Although special detergents are made to clean bird dishes and bottles properly, pet owners can use a mild cleaner such as dishwashing soap. It is important that all corners and seams are scrubbed out well, especially in water dishes. Sometimes cotton swabs or small brushes can help to be sure all parts of the dish are completely washed. 

The water dish should never feel slimy and must be cleaned out whenever needed, which may mean more than once a day for some messy birds. It is usually best to use filtered water rather than tap water, depending on the tap water and what chemicals are added. Some tap water has high concentrations of certain elements such as iron, which may cause a problem over time with some bird species. 

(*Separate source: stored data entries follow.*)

-- ==== Sys2Proof/Certificates/Slice0/Obligations.lean ====
section
/-! DEFINITION. The statements for the provers. -/

section
open Sys2Proof Sys2Proof.Machine

/-- A step is `exec` of the front command on the rest of the queue. That an empty queue idles is the model's choice (log
entry 2). -/
def Obligations.StepRunsFrontOfQueue : Prop :=
  (∀ (c : Instr) (rest : List Instr) (s : State), s.pending = c :: rest → step s = exec c { s with pending := rest }) ∧
    ∀ s : State, s.pending = [] → step s = .next s

/-- Every well-formed command answers a next state in every state; any other stop is `noSuchItem`. -/
def Obligations.OperandsDecideStops : Prop :=
  ∀ (i : Instr) (s : State),
    (WellFormed i = true → ∃ t, exec i s = .next t) ∧
      ((∃ t, exec i s = .next t) ∨ ∃ what, exec i s = .fault (.noSuchItem what))

/-- The reset state meets the invariant (R124, R443, R475). -/
def Obligations.ResetMeetsInvariant : Prop :=
  Inv State.reset ∧ State.reset.pending = [] ∧ State.reset.glb.beat = 0 ∧ State.reset.rules.active = 0 ∧
    State.reset.rules.b0.st = 3 ∧ State.reset.rules.b0.ver = 0 ∧ State.reset.rules.b1.st = 0 ∧ State.reset.power.level = 0 ∧
    State.reset.power.clk = 0 ∧ State.reset.trust.lc = 0

/-- Every step of every command keeps the invariant (R124, R443, R475). -/
def Obligations.StepKeepsInvariant : Prop := ∀ s t : State, Inv s → step s = .next t → Inv t

/-- No command, not even a reset, changes the queue. -/
def Obligations.ExecLeavesQueue : Prop := ∀ (i : Instr) (s t : State), exec i s = .next t → t.pending = s.pending

/-- No transition of the life cycle goes back (R443), whatever the command. -/
def Obligations.LifeCycleNeverGoesBack : Prop :=
  ∀ (i : Instr) (s t : State), exec i s = .next t → s.trust.lc ≤ t.trust.lc

/-- The beat counter (R36). -/
def Obligations.BeatCounterCountsBoundaries : Prop :=
  (∀ (inp : BeatInput) (s : State), beatRuns s = true →
    ∃ t, exec (.beatBoundary inp) s = .next t ∧ t.glb.beat = (s.glb.beat + 1) % 2 ^ 64) ∧
  (∀ (inp : BeatInput) (s : State), beatRuns s = false →
    ∃ t, exec (.beatBoundary inp) s = .next t ∧ t.glb.beat = s.glb.beat) ∧
  (∀ s : State, s.boot.coreDue = true → timeCome s s.boot.dueAt = true →
    (s.mbx.cmds.any fun c => c.reply.isSome && (c.op == 0x0112 || c.op == 0x0204)) = false →
    ∃ t, exec .coreResetStart s = .next t ∧ t.glb.beat = 0 ∧ t.boot.stage = 2) ∧
  (∀ (i : Instr) (s t : State), (∀ inp, i ≠ .beatBoundary inp) → exec i s = .next t →
    t.glb.beat = s.glb.beat ∨
      (t.glb.beat = 0 ∧ mayReset i))

/-- Which bank is ACTIVE changes at P5 of a boundary, and only where a switch is posted (R127, R128). -/
def Obligations.RuleBankSwitchesAtBoundary : Prop :=
  (∀ (inp : BeatInput) (s : State), beatRuns s = true → ∃ t, exec (.beatBoundary inp) s = .next t ∧
    t.rules.active = if s.rules.sw = 0 then s.rules.active else if s.rules.active = 0 then 1 else 0) ∧
  (∀ (i : Instr) (s t : State), (∀ inp, i ≠ .beatBoundary inp) → exec i s = .next t →
    t.rules.active = s.rules.active ∨
      (t.rules.active = 0 ∧ mayReset i))

/-- The Dimmer moves by one level a boundary, the clock state by one step a boundary (R35, R475). -/
def Obligations.DimmerMovesByOneStep : Prop :=
  (∀ (inp : BeatInput) (s : State), beatRuns s = true → ∃ t, exec (.beatBoundary inp) s = .next t ∧
    t.power.level ≤ s.power.level + 1 ∧ s.power.level ≤ t.power.level + 1 ∧
    t.power.clk ≤ s.power.clk + 1 ∧ s.power.clk ≤ t.power.clk + 1) ∧
  (∀ (i : Instr) (s t : State), (∀ inp, i ≠ .beatBoundary inp) → exec i s = .next t →
    (t.power.level = s.power.level ∧ t.power.clk = s.power.clk) ∨
      (t.power.level = 0 ∧ t.power.clk = 0 ∧ mayReset i))

/-- Acceptance of each mailbox command (R406). -/
def Obligations.MailboxCommandTaken : Prop :=
  ∀ (r : CommandRow), isCommand r → ∀ (m : Nat) (h : HostAnswer) (s t : State) (c : Cmd) (reply : Option (Nat × Bytes)),
    ready r.2.1 r.2.2 m s c = true → r.2.2.run c (payload s m) h s = .accept t reply →
    accepts (r.1 m h) c s t reply ∧ accepts (.commandAccept m h) c s t reply ∧
      (afterAccept c t reply).box c.m = { t.box c.m with accept := t.beat % 2 ^ 32 }

/-- Refusal of a mailbox command (R406, R410). -/
def Obligations.MailboxCommandRefused : Prop :=
  (∀ (r : CommandRow), isCommand r → ∀ (m : Nat) (h : HostAnswer) (s : State) (c : Cmd) (status detail : Nat),
    ready r.2.1 r.2.2 m s c = true → r.2.2.run c (payload s m) h s = .refuse status detail →
    exec (r.1 m h) s = .next (answer c.order status detail [] (refusalViolation m status detail s)) ∧
    exec (.commandAccept m h) s = .next (answer c.order status detail [] (refusalViolation m status detail s))) ∧
  (∀ (r : CommandRow), isCommand r → ∀ (m : Nat) (h : HostAnswer) (s : State) (c : Cmd) (status : Nat) (reply : Bytes),
    ready r.2.1 r.2.2 m s c = true → r.2.2.run c (payload s m) h s = .refuseWith status reply →
    exec (r.1 m h) s = .next (answer c.order status 0 reply s) ∧
    exec (.commandAccept m h) s = .next (answer c.order status 0 reply s)) ∧
  (∀ (r : CommandRow), isCommand r → ∀ (m : Nat) (h : HostAnswer) (s : State), m < 16 → waitingIn s m = none →
    exec (r.1 m h) s = .next s ∧ exec (.commandAccept m h) s = .next s) ∧
  (∀ (m : Nat) (h : HostAnswer) (s : State) (c : Cmd), m < 16 → waitingIn s m = some c → specOf c.op = none →
    serving s = true → eligible s c = true → headerFault s m none = 0 →
    exec (.commandAccept m h) s = .next (answer c.order 2 0 [] (protocol m 5 0 s)))

/-- SYS commands (R419, R421, R493 to R495, R504). -/
def Obligations.SystemCommands : Prop :=
  (∀ (m : Nat) (h : HostAnswer) (s : State) (c : Cmd) (p : Bytes), ready 0x0101 sysEventRingSpec m s c = true → p = payload s m →
    rd p 0 8 % 4096 = 0 →
    (rd p 8 4 = 0 ∨ powerOfTwo 64 65536 (rd p 8 4) = true) →
    accepts (.sysEventRing m h) c s (s.modEvt fun v => { v with addr := rd p 0 8, size := rd p 8 4, head := 0, tail := 0, part := 0 })
      (some (0, le 8 s.beat ++ le 4 s.evt.held.length))) ∧
  (∀ (m : Nat) (h : HostAnswer) (s : State) (c : Cmd) (p : Bytes), ready 0x0102 sysEventMaskSpec m s c = true → p = payload s m →
    accepts (.sysEventMask m h) c s (s.modEvt fun v => { v with mask := rd p 0 4 })
      (some (0, []))) ∧
  (∀ (m : Nat) (h : HostAnswer) (s : State) (c : Cmd) (p : Bytes), ready 0x0110 sysInfoSpec m s c = true → p = payload s m →
    accepts (.sysInfo m h) c s s
      (some (0, le 4 (0x0768 * 65536 + Config.partRev % 65536) ++ serialBytes ++ le 4 (rd s.fw.run 12 4) ++
        le 1 s.boot.straps ++ le 1 s.boot.cause ++ le 1 (b2n (!s.boot.boardValid))))) ∧
  (∀ (m : Nat) (h : HostAnswer) (s : State) (c : Cmd) (p : Bytes), ready 0x0111 sysStatusSpec m s c = true → p = payload s m →
    accepts (.sysStatus m h) c s s
      (some (0, le 1 s.boot.stage ++ le 4 (glbState s) ++ le 8 s.beat ++ le 4 s.boot.restarts ++ le 1 (s.slice 32).st ++
        le 1 (s.slice 32).peer ++ le 5 (maskOf ((List.range 33).filter fun i => (s.slice i).st != 0)) ++ le 1 (b2n s.boot.stopped)))) ∧
  (∀ (m : Nat) (h : HostAnswer) (s : State) (c : Cmd) (p : Bytes), ready 0x0112 sysResetSpec m s c = true → p = payload s m →
    rd p 0 1 = 1 →
    accepts (.sysReset m h) c s (s.modBoot fun b => { b with ittasDue := true, dueAt := s.beat + 10000, auto := false, haltCause := 0xFF })
      (some (0, []))) ∧
  (∀ (m : Nat) (h : HostAnswer) (s : State) (c : Cmd) (p : Bytes), ready 0x0112 sysResetSpec m s c = true → p = payload s m →
    rd p 0 1 = 3 →
    rd p 4 4 = 0x434F5245 →
    s.boot.stopped = false →
    accepts (.sysReset m h) c s (s.modBoot fun b => { b with coreDue := true, dueAt := s.beat + 10000, coreCause := 4 })
      (some (0, []))) ∧
  (∀ (m : Nat) (h : HostAnswer) (s : State) (c : Cmd) (p : Bytes), ready 0x0113 sysBootLogSpec m s c = true → p = payload s m →
    bmeOf s 0 = true →
    accepts (.sysBootLog m h) c s (hostWrite 0 (rd p 0 8) (s.boot.log.flatMap bootEntryBytes) s)
      (some (0, le 4 s.boot.log.length)))

/-- FW commands (R434 to R440). -/
def Obligations.FirmwareCommands : Prop :=
  (∀ (m : Nat) (h : HostAnswer) (s : State) (c : Cmd) (p : Bytes), ready 0x0201 fwStatusSpec m s c = true → p = payload s m →
    accepts (.fwStatus m h) c s s
      (some (0, fwStatusBytes s))) ∧
  (∀ (m : Nat) (bs : Bytes) (s : State) (c : Cmd) (p : Bytes), ready 0x0202 fwStageSpec m s c = true → p = payload s m →
    s.fw.st = 0 ∨ s.fw.st = 1 ∨ s.fw.st = 4 →
    rd p 0 4 = nextChunk s →
    1 ≤ rd p 4 4 →
    rd p 4 4 ≤ 1048576 →
    rd p 0 4 + rd p 4 4 ≤ 3145728 →
    bit (rd p 16 1) 0 = false →
    bmeOf s 0 = true →
    accepts (.fwStage m (.data bs)) c s (s.modFw fun f => { f with st := 1, staged := (if s.fw.st = 1 then s.fw.staged else []) ++ part bs 0 (rd p 4 4), other := [], flashed := 0, checkDue := false })
      (some (0, []))) ∧
  (∀ (m : Nat) (bs : Bytes) (s : State) (c : Cmd) (p : Bytes), ready 0x0202 fwStageSpec m s c = true → p = payload s m →
    s.fw.st = 0 ∨ s.fw.st = 1 ∨ s.fw.st = 4 →
    rd p 0 4 = nextChunk s →
    1 ≤ rd p 4 4 →
    rd p 4 4 ≤ 1048576 →
    rd p 0 4 + rd p 4 4 ≤ 3145728 →
    bit (rd p 16 1) 0 = true →
    bmeOf s 0 = true →
    accepts (.fwStage m (.data bs)) c s (s.modFw fun f => { f with st := 2, staged := [], other := (if s.fw.st = 1 then s.fw.staged else []) ++ part bs 0 (rd p 4 4), flashed := 0, checkDue := false })
      (some (0, []))) ∧
  (∀ (m : Nat) (h : HostAnswer) (s : State) (c : Cmd) (p : Bytes), ready 0x0203 fwVerifySpec m s c = true → p = payload s m →
    s.fw.st = 2 →
    imageLen s.fw.other = s.fw.other.length →
    accepts (.fwVerify m h) c s (if imageFault s s.fw.other = 0 then s.modFw fun f => { f with st := 3 } else s.modFw fun f => { f with st := 0, other := [] })
      (if imageFault s s.fw.other = 0 then some (0, le 1 0 ++ le 1 (b2n (stateFormatOk s s.fw.other)))
       else some (0x0202, le 1 (imageFault s s.fw.other) ++ le 1 0))) ∧
  (∀ (m : Nat) (h : HostAnswer) (s : State) (c : Cmd) (p : Bytes), ready 0x0204 fwActivateSpec m s c = true → p = payload s m →
    s.fw.st = 4 →
    inRecovery s = false →
    s.trust.floor ≤ rd s.fw.other 6 1 →
    bit (rd p 0 1) 1 = true →
    accepts (.fwActivate m h) c s (writeDesc (otherSlot s) s)
      (some (0, activateBytes s 0))) ∧
  (∀ (m : Nat) (h : HostAnswer) (s : State) (c : Cmd) (p : Bytes), ready 0x0204 fwActivateSpec m s c = true → p = payload s m →
    s.fw.st = 4 →
    inRecovery s = false →
    s.trust.floor ≤ rd s.fw.other 6 1 →
    bit (rd p 0 1) 1 = false →
    stateFormatOk s s.fw.other = true →
    (rolling s && s.ledger.roll.handed) = false →
    accepts (.fwActivate m h) c s (startHandover c.order (bit (rd p 0 1) 0) s)
      (none)) ∧
  (∀ (m : Nat) (h : HostAnswer) (s : State) (c : Cmd) (p : Bytes), ready 0x0204 fwActivateSpec m s c = true → p = payload s m →
    s.fw.st = 4 →
    inRecovery s = false →
    s.trust.floor ≤ rd s.fw.other 6 1 →
    bit (rd p 0 1) 1 = false →
    stateFormatOk s s.fw.other = true →
    (rolling s && s.ledger.roll.handed) = true →
    accepts (.fwActivate m h) c s (s.modLedger fun l => { l with roll := { l.roll with waiting := l.roll.waiting ++ [2 * c.order + b2n (bit (rd p 0 1) 0)] } })
      (none)) ∧
  (∀ (m : Nat) (h : HostAnswer) (s : State) (c : Cmd) (p : Bytes), ready 0x0204 fwActivateSpec m s c = true → p = payload s m →
    s.fw.st = 3 ∨ s.fw.st = 4 →
    inRecovery s = true →
    s.trust.floor ≤ rd s.fw.other 6 1 →
    accepts (.fwActivate m h) c s ((writeDesc (otherSlot s) (s.modFw fun f => { f with slots := f.slots.set (otherSlot s) f.other, flashed := f.other.length })).modBoot fun b => { b with coreDue := true, dueAt := s.beat, coreCause := 5 })
      (some (0, activateBytes s 0))) ∧
  (∀ (m : Nat) (h : HostAnswer) (s : State) (c : Cmd) (p : Bytes), ready 0x0205 fwAbortSpec m s c = true → p = payload s m →
    s.fw.st = 1 ∨ s.fw.st = 2 →
    accepts (.fwAbort m h) c s (s.modFw fun f => { f with st := 0, other := [], staged := [], flashed := 0 })
      (some (0, []))) ∧
  (∀ (m : Nat) (h : HostAnswer) (s : State) (c : Cmd) (p : Bytes), ready 0x0205 fwAbortSpec m s c = true → p = payload s m →
    3 ≤ s.fw.st →
    accepts (.fwAbort m h) c s (s.modFw fun f => { f with st := 0, other := [], staged := [], flashed := 0, slots := f.slots.set (otherSlot s) (List.replicate 4096 0xFF ++ (s.fw.slots.getD (otherSlot s) []).drop 4096) })
      (some (0, [])))
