section
variable (f : Collector → Collector)
@[simp] theorem modFault_glb : (s.modFault f).glb = s.glb := rfl
@[simp] theorem modFault_boot : (s.modFault f).boot = s.boot := rfl
@[simp] theorem modFault_lanes : (s.modFault f).lanes = s.lanes := rfl
@[simp] theorem modFault_ports : (s.modFault f).ports = s.ports := rfl
@[simp] theorem modFault_rules : (s.modFault f).rules = s.rules := rfl
@[simp] theorem modFault_flight : (s.modFault f).flight = s.flight := rfl
@[simp] theorem modFault_tab : (s.modFault f).tab = s.tab := rfl
@[simp] theorem modFault_tabPrev : (s.modFault f).tabPrev = s.tabPrev := rfl
@[simp] theorem modFault_tdc : (s.modFault f).tdc = s.tdc := rfl
@[simp] theorem modFault_buf : (s.modFault f).buf = s.buf := rfl
@[simp] theorem modFault_tm : (s.modFault f).tm = s.tm := rfl
@[simp] theorem modFault_ledger : (s.modFault f).ledger = s.ledger := rfl
@[simp] theorem modFault_mem : (s.modFault f).mem = s.mem := rfl
@[simp] theorem modFault_xdc : (s.modFault f).xdc = s.xdc := rfl
@[simp] theorem modFault_lantern : (s.modFault f).lantern = s.lantern := rfl
@[simp] theorem modFault_pmc : (s.modFault f).pmc = s.pmc := rfl
@[simp] theorem modFault_time : (s.modFault f).time = s.time := rfl
@[simp] theorem modFault_host : (s.modFault f).host = s.host := rfl
@[simp] theorem modFault_mbx : (s.modFault f).mbx = s.mbx := rfl
@[simp] theorem modFault_evt : (s.modFault f).evt = s.evt := rfl
@[simp] theorem modFault_pend : (s.modFault f).pend = s.pend := rfl
@[simp] theorem modFault_trust : (s.modFault f).trust = s.trust := rfl
@[simp] theorem modFault_fw : (s.modFault f).fw = s.fw := rfl
@[simp] theorem modFault_fault : (s.modFault f).fault = f s.fault := rfl
@[simp] theorem modFault_wick : (s.modFault f).wick = s.wick := rfl
@[simp] theorem modFault_power : (s.modFault f).power = s.power := rfl
@[simp] theorem modFault_slices : (s.modFault f).slices = s.slices := rfl
@[simp] theorem modFault_freshSet : (s.modFault f).freshSet = s.freshSet := rfl
@[simp] theorem modFault_out : (s.modFault f).out = s.out := rfl
@[simp] theorem modFault_freeCtr : (s.modFault f).freeCtr = s.freeCtr := rfl
@[simp] theorem modFault_pending : (s.modFault f).pending = s.pending := rfl
end

section
variable (f : Wick → Wick)
@[simp] theorem modWick_glb : (s.modWick f).glb = s.glb := rfl
@[simp] theorem modWick_boot : (s.modWick f).boot = s.boot := rfl
@[simp] theorem modWick_lanes : (s.modWick f).lanes = s.lanes := rfl
@[simp] theorem modWick_ports : (s.modWick f).ports = s.ports := rfl
@[simp] theorem modWick_rules : (s.modWick f).rules = s.rules := rfl
@[simp] theorem modWick_flight : (s.modWick f).flight = s.flight := rfl
@[simp] theorem modWick_tab : (s.modWick f).tab = s.tab := rfl
@[simp] theorem modWick_tabPrev : (s.modWick f).tabPrev = s.tabPrev := rfl
@[simp] theorem modWick_tdc : (s.modWick f).tdc = s.tdc := rfl
@[simp] theorem modWick_buf : (s.modWick f).buf = s.buf := rfl
@[simp] theorem modWick_tm : (s.modWick f).tm = s.tm := rfl
@[simp] theorem modWick_ledger : (s.modWick f).ledger = s.ledger := rfl
@[simp] theorem modWick_mem : (s.modWick f).mem = s.mem := rfl
@[simp] theorem modWick_xdc : (s.modWick f).xdc = s.xdc := rfl
@[simp] theorem modWick_lantern : (s.modWick f).lantern = s.lantern := rfl
@[simp] theorem modWick_pmc : (s.modWick f).pmc = s.pmc := rfl
@[simp] theorem modWick_time : (s.modWick f).time = s.time := rfl
@[simp] theorem modWick_host : (s.modWick f).host = s.host := rfl
@[simp] theorem modWick_mbx : (s.modWick f).mbx = s.mbx := rfl
@[simp] theorem modWick_evt : (s.modWick f).evt = s.evt := rfl
@[simp] theorem modWick_pend : (s.modWick f).pend = s.pend := rfl
@[simp] theorem modWick_trust : (s.modWick f).trust = s.trust := rfl
@[simp] theorem modWick_fw : (s.modWick f).fw = s.fw := rfl
@[simp] theorem modWick_fault : (s.modWick f).fault = s.fault := rfl
@[simp] theorem modWick_wick : (s.modWick f).wick = f s.wick := rfl
@[simp] theorem modWick_power : (s.modWick f).power = s.power := rfl
@[simp] theorem modWick_slices : (s.modWick f).slices = s.slices := rfl
@[simp] theorem modWick_freshSet : (s.modWick f).freshSet = s.freshSet := rfl
@[simp] theorem modWick_out : (s.modWick f).out = s.out := rfl
@[simp] theorem modWick_freeCtr : (s.modWick f).freeCtr = s.freeCtr := rfl
@[simp] theorem modWick_pending : (s.modWick f).pending = s.pending := rfl
end

section
variable (f : Power → Power)
@[simp] theorem modPower_glb : (s.modPower f).glb = s.glb := rfl
@[simp] theorem modPower_boot : (s.modPower f).boot = s.boot := rfl
@[simp] theorem modPower_lanes : (s.modPower f).lanes = s.lanes := rfl
@[simp] theorem modPower_ports : (s.modPower f).ports = s.ports := rfl
@[simp] theorem modPower_rules : (s.modPower f).rules = s.rules := rfl
@[simp] theorem modPower_flight : (s.modPower f).flight = s.flight := rfl
@[simp] theorem modPower_tab : (s.modPower f).tab = s.tab := rfl
@[simp] theorem modPower_tabPrev : (s.modPower f).tabPrev = s.tabPrev := rfl
@[simp] theorem modPower_tdc : (s.modPower f).tdc = s.tdc := rfl
@[simp] theorem modPower_buf : (s.modPower f).buf = s.buf := rfl
@[simp] theorem modPower_tm : (s.modPower f).tm = s.tm := rfl
@[simp] theorem modPower_ledger : (s.modPower f).ledger = s.ledger := rfl
@[simp] theorem modPower_mem : (s.modPower f).mem = s.mem := rfl
@[simp] theorem modPower_xdc : (s.modPower f).xdc = s.xdc := rfl
@[simp] theorem modPower_lantern : (s.modPower f).lantern = s.lantern := rfl
@[simp] theorem modPower_pmc : (s.modPower f).pmc = s.pmc := rfl
@[simp] theorem modPower_time : (s.modPower f).time = s.time := rfl
@[simp] theorem modPower_host : (s.modPower f).host = s.host := rfl
@[simp] theorem modPower_mbx : (s.modPower f).mbx = s.mbx := rfl
@[simp] theorem modPower_evt : (s.modPower f).evt = s.evt := rfl
@[simp] theorem modPower_pend : (s.modPower f).pend = s.pend := rfl
@[simp] theorem modPower_trust : (s.modPower f).trust = s.trust := rfl
@[simp] theorem modPower_fw : (s.modPower f).fw = s.fw := rfl
@[simp] theorem modPower_fault : (s.modPower f).fault = s.fault := rfl
@[simp] theorem modPower_wick : (s.modPower f).wick = s.wick := rfl
@[simp] theorem modPower_power : (s.modPower f).power = f s.power := rfl
@[simp] theorem modPower_slices : (s.modPower f).slices = s.slices := rfl
@[simp] theorem modPower_freshSet : (s.modPower f).freshSet = s.freshSet := rfl
@[simp] theorem modPower_out : (s.modPower f).out = s.out := rfl
@[simp] theorem modPower_freeCtr : (s.modPower f).freeCtr = s.freeCtr := rfl
@[simp] theorem modPower_pending : (s.modPower f).pending = s.pending := rfl
end

section
variable (f : Tab Slice → Tab Slice)
@[simp] theorem modSlices_glb : (s.modSlices f).glb = s.glb := rfl
@[simp] theorem modSlices_boot : (s.modSlices f).boot = s.boot := rfl
@[simp] theorem modSlices_lanes : (s.modSlices f).lanes = s.lanes := rfl
@[simp] theorem modSlices_ports : (s.modSlices f).ports = s.ports := rfl
@[simp] theorem modSlices_rules : (s.modSlices f).rules = s.rules := rfl
@[simp] theorem modSlices_flight : (s.modSlices f).flight = s.flight := rfl
@[simp] theorem modSlices_tab : (s.modSlices f).tab = s.tab := rfl
@[simp] theorem modSlices_tabPrev : (s.modSlices f).tabPrev = s.tabPrev := rfl
@[simp] theorem modSlices_tdc : (s.modSlices f).tdc = s.tdc := rfl
@[simp] theorem modSlices_buf : (s.modSlices f).buf = s.buf := rfl
@[simp] theorem modSlices_tm : (s.modSlices f).tm = s.tm := rfl
@[simp] theorem modSlices_ledger : (s.modSlices f).ledger = s.ledger := rfl
@[simp] theorem modSlices_mem : (s.modSlices f).mem = s.mem := rfl
@[simp] theorem modSlices_xdc : (s.modSlices f).xdc = s.xdc := rfl
@[simp] theorem modSlices_lantern : (s.modSlices f).lantern = s.lantern := rfl
@[simp] theorem modSlices_pmc : (s.modSlices f).pmc = s.pmc := rfl
@[simp] theorem modSlices_time : (s.modSlices f).time = s.time := rfl
@[simp] theorem modSlices_host : (s.modSlices f).host = s.host := rfl
@[simp] theorem modSlices_mbx : (s.modSlices f).mbx = s.mbx := rfl
@[simp] theorem modSlices_evt : (s.modSlices f).evt = s.evt := rfl
@[simp] theorem modSlices_pend : (s.modSlices f).pend = s.pend := rfl
@[simp] theorem modSlices_trust : (s.modSlices f).trust = s.trust := rfl
@[simp] theorem modSlices_fw : (s.modSlices f).fw = s.fw := rfl
@[simp] theorem modSlices_fault : (s.modSlices f).fault = s.fault := rfl
@[simp] theorem modSlices_wick : (s.modSlices f).wick = s.wick := rfl
@[simp] theorem modSlices_power : (s.modSlices f).power = s.power := rfl
@[simp] theorem modSlices_slices : (s.modSlices f).slices = f s.slices := rfl
@[simp] theorem modSlices_freshSet : (s.modSlices f).freshSet = s.freshSet := rfl
@[simp] theorem modSlices_out : (s.modSlices f).out = s.out := rfl
@[simp] theorem modSlices_freeCtr : (s.modSlices f).freeCtr = s.freeCtr := rfl
@[simp] theorem modSlices_pending : (s.modSlices f).pending = s.pending := rfl
end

After cleaning dishes well, it is sometimes necessary to sanitize them using either a specialized pet dish sanitizer or by soaking them for 10 to 15 minutes in a solution of bleach and water (approximately five percent bleach). Whenever dishes and bottles are cleaned/sanitized, they must be rinsed out with clean water until there is absolutely no soap or sanitizer left. Dishes should then be dried completely—even water dishes— before reusing. 

It is often easier to have at least two complete sets of dishes, so one set can be in use while the other is being cleaned and sanitized in a dishwasher if available. The way to keep pet birds healthy is twofold: they must be eating a proper diet, and their dishes, as well as the cage and environment, must be kept clean.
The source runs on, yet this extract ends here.